#### DATASET EXCERPTS ####
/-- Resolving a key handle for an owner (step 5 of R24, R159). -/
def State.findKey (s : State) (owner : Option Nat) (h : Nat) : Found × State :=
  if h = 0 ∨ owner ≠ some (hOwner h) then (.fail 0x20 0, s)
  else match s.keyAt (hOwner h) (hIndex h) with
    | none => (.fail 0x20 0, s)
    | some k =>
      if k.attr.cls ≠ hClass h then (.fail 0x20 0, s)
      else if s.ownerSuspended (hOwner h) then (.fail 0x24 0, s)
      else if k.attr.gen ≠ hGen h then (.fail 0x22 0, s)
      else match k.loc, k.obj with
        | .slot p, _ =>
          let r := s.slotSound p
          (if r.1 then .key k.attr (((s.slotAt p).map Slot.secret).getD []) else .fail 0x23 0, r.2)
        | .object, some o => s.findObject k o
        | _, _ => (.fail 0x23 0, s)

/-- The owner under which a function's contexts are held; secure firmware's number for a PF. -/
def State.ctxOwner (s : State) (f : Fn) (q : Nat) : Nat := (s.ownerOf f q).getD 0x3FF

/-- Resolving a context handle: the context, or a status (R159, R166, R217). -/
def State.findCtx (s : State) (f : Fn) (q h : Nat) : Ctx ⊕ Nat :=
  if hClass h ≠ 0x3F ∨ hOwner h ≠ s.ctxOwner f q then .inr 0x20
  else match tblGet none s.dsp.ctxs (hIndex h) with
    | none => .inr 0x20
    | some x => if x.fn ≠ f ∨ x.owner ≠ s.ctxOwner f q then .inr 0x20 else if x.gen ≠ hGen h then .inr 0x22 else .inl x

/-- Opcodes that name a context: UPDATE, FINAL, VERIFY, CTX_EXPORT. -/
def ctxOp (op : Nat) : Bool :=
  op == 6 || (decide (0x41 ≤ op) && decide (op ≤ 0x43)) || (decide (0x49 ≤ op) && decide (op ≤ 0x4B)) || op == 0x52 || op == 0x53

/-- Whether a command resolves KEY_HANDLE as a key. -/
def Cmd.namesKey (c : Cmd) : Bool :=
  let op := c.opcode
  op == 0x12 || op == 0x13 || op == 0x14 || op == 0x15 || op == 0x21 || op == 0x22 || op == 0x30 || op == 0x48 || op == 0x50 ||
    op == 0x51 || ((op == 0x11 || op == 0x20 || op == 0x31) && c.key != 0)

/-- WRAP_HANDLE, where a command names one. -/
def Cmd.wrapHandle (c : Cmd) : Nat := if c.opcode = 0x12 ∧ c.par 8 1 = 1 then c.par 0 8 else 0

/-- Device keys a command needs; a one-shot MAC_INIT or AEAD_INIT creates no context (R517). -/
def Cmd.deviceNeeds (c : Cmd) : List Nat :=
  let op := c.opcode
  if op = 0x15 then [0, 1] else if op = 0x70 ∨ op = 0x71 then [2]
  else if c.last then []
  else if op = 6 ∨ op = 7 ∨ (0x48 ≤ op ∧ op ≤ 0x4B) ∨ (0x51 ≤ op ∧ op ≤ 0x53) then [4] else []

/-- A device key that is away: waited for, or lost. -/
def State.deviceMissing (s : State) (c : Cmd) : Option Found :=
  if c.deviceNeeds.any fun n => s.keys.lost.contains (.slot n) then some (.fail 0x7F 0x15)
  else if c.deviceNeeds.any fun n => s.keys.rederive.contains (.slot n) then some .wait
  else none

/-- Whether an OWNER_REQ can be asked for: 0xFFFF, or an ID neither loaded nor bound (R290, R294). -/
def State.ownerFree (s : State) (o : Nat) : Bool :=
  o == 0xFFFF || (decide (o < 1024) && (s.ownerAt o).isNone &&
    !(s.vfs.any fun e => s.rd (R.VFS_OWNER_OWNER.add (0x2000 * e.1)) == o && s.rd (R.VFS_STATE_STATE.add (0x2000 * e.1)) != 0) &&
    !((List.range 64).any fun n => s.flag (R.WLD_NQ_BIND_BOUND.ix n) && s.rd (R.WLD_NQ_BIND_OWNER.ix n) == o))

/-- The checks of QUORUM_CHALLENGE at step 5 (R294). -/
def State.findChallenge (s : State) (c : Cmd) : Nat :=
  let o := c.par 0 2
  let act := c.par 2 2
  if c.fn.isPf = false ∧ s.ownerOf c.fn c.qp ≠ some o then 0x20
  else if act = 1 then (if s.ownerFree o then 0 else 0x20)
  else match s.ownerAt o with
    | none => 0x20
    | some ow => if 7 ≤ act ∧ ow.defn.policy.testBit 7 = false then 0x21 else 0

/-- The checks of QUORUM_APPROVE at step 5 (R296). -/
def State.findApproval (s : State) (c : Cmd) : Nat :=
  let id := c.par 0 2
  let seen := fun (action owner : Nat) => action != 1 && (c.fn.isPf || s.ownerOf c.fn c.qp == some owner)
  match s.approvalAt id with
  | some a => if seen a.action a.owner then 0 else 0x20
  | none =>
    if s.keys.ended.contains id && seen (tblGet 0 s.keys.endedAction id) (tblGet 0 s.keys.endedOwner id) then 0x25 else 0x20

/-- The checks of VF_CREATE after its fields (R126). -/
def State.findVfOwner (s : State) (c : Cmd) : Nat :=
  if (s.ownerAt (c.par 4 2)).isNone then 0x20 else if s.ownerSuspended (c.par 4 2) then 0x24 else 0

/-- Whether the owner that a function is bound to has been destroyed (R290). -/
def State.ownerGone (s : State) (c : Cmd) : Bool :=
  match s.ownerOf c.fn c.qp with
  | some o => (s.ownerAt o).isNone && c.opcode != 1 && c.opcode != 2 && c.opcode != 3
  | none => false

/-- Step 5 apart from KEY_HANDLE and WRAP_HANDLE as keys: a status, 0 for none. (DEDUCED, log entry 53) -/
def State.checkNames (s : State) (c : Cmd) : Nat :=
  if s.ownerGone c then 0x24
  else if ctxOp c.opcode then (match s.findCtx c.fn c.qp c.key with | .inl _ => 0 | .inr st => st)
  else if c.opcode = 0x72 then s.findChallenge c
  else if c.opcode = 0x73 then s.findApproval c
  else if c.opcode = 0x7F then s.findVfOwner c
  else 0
####
_PROBLEM DETAILS:_
Exactly as they appear, retype the lines from the start of the records through the line containing "none => .inr 0x20".

_EXERCISE ANSWER:_
/-- Resolving a key handle for an owner (step 5 of R24, R159). -/
def State.findKey (s : State) (owner : Option Nat) (h : Nat) : Found × State :=
  if h = 0 ∨ owner ≠ some (hOwner h) then (.fail 0x20 0, s)
  else match s.keyAt (hOwner h) (hIndex h) with
    | none => (.fail 0x20 0, s)
    | some k =>
      if k.attr.cls ≠ hClass h then (.fail 0x20 0, s)
      else if s.ownerSuspended (hOwner h) then (.fail 0x24 0, s)
      else if k.attr.gen ≠ hGen h then (.fail 0x22 0, s)
      else match k.loc, k.obj with
        | .slot p, _ =>
          let r := s.slotSound p
          (if r.1 then .key k.attr (((s.slotAt p).map Slot.secret).getD []) else .fail 0x23 0, r.2)
        | .object, some o => s.findObject k o
        | _, _ => (.fail 0x23 0, s)

/-- The owner under which a function's contexts are held; secure firmware's number for a PF. -/
def State.ctxOwner (s : State) (f : Fn) (q : Nat) : Nat := (s.ownerOf f q).getD 0x3FF

/-- Resolving a context handle: the context, or a status (R159, R166, R217). -/
def State.findCtx (s : State) (f : Fn) (q h : Nat) : Ctx ⊕ Nat :=
  if hClass h ≠ 0x3F ∨ hOwner h ≠ s.ctxOwner f q then .inr 0x20
  else match tblGet none s.dsp.ctxs (hIndex h) with
    | none => .inr 0x20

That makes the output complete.